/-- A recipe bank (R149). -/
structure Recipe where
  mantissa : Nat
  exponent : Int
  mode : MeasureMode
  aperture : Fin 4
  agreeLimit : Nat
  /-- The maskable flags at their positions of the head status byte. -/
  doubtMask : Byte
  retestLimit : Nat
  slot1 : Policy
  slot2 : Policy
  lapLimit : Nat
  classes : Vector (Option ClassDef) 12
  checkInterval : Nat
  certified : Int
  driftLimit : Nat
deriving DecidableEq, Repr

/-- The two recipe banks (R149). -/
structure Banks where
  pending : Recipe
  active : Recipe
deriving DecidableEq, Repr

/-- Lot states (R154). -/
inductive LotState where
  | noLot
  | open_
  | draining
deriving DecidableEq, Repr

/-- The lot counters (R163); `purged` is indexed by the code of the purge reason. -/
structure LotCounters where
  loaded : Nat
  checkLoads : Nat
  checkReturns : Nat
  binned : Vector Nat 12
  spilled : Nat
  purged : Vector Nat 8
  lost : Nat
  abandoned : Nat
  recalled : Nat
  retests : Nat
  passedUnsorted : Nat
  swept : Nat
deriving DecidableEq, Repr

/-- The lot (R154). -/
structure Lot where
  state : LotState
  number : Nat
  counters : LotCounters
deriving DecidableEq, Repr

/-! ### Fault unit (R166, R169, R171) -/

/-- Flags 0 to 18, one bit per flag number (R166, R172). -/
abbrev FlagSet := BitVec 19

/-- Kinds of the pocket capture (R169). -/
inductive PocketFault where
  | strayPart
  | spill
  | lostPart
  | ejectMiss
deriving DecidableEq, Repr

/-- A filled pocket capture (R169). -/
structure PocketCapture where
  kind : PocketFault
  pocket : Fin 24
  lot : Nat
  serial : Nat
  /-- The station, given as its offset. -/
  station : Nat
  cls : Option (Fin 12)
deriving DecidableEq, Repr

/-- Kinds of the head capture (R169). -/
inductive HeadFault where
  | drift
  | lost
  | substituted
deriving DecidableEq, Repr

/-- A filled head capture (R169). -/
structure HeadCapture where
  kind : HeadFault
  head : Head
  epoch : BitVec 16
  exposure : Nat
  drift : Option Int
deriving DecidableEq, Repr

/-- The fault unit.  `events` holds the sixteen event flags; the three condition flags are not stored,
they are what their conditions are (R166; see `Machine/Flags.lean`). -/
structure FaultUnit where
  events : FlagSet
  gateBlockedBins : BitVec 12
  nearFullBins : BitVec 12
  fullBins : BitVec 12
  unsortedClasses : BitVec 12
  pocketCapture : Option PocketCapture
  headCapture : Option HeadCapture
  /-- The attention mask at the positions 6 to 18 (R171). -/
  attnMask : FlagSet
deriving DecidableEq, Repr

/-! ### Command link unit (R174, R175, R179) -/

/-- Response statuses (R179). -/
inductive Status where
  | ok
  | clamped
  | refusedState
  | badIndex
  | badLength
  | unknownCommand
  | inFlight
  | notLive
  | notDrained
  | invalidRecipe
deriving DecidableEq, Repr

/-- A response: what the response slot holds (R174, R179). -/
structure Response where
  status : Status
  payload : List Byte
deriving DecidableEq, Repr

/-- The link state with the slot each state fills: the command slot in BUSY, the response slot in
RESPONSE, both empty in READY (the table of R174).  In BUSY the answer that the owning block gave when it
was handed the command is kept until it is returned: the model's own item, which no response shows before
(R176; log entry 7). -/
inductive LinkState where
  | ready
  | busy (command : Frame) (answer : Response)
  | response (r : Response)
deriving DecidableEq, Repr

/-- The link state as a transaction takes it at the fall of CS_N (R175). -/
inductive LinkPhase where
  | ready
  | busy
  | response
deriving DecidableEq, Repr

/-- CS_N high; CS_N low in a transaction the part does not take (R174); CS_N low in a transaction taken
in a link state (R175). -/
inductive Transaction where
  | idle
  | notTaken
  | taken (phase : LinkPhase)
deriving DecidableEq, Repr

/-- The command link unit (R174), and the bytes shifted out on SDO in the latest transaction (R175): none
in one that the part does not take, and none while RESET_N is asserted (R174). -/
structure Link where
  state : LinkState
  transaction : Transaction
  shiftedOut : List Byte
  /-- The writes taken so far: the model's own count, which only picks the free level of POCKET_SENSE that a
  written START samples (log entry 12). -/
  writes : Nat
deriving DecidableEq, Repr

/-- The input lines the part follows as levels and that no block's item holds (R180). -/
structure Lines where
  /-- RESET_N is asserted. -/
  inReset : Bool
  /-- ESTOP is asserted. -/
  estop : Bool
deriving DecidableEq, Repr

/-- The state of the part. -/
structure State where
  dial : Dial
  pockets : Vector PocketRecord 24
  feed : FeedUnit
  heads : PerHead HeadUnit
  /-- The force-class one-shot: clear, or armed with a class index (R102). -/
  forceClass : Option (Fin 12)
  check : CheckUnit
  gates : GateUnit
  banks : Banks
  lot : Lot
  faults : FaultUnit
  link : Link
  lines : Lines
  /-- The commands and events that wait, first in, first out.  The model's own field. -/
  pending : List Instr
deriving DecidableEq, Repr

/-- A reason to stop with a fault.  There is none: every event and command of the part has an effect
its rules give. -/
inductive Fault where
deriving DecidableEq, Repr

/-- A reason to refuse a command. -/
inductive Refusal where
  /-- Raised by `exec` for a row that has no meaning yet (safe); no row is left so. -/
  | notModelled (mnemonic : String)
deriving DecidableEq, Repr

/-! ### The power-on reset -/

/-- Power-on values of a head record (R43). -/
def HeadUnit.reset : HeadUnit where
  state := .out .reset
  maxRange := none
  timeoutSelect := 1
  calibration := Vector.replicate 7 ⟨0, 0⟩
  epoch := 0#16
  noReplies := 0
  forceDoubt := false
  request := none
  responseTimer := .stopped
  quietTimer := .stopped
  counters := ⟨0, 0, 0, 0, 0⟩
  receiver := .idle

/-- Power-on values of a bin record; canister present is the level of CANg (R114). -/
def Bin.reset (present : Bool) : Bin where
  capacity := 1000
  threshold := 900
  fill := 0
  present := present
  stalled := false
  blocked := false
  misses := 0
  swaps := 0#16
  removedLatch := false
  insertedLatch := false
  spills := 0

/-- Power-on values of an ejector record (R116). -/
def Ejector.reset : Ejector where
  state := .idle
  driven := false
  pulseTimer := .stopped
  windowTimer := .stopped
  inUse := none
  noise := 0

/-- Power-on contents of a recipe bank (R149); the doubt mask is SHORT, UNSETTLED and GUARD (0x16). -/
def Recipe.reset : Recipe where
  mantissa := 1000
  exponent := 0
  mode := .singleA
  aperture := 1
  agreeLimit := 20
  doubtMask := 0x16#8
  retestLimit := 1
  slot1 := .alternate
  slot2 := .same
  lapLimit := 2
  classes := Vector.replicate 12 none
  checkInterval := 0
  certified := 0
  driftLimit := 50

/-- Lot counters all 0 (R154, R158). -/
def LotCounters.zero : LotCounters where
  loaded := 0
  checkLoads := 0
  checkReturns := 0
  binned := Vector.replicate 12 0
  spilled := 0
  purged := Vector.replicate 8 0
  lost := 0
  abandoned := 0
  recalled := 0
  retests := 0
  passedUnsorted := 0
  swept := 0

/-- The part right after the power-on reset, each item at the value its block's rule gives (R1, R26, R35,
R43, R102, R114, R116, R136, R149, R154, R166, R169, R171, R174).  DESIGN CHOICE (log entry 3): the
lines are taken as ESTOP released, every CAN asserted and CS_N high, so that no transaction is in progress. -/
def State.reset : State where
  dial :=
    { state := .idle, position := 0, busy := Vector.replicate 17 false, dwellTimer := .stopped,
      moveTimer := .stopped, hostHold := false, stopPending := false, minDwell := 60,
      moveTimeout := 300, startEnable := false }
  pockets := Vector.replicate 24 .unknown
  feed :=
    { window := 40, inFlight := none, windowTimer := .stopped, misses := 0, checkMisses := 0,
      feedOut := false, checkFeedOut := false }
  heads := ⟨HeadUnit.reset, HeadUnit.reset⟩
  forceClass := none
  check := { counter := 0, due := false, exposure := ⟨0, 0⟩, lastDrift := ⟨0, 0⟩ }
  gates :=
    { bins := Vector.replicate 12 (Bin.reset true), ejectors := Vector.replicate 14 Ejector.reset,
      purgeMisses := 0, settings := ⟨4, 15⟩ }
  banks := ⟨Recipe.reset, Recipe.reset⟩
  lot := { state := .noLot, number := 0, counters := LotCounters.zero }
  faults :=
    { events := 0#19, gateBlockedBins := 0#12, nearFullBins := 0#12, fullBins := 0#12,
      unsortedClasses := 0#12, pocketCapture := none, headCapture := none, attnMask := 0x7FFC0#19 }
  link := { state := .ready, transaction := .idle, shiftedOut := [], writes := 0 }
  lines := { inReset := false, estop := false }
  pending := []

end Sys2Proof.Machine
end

* _TASK PROMPT_:
Search the records for the word "Kinds" and return every line that holds it.

* _WRITTEN RESPONSE_:
/-- Kinds of the pocket capture (R169). -/
/-- Kinds of the head capture (R169). -/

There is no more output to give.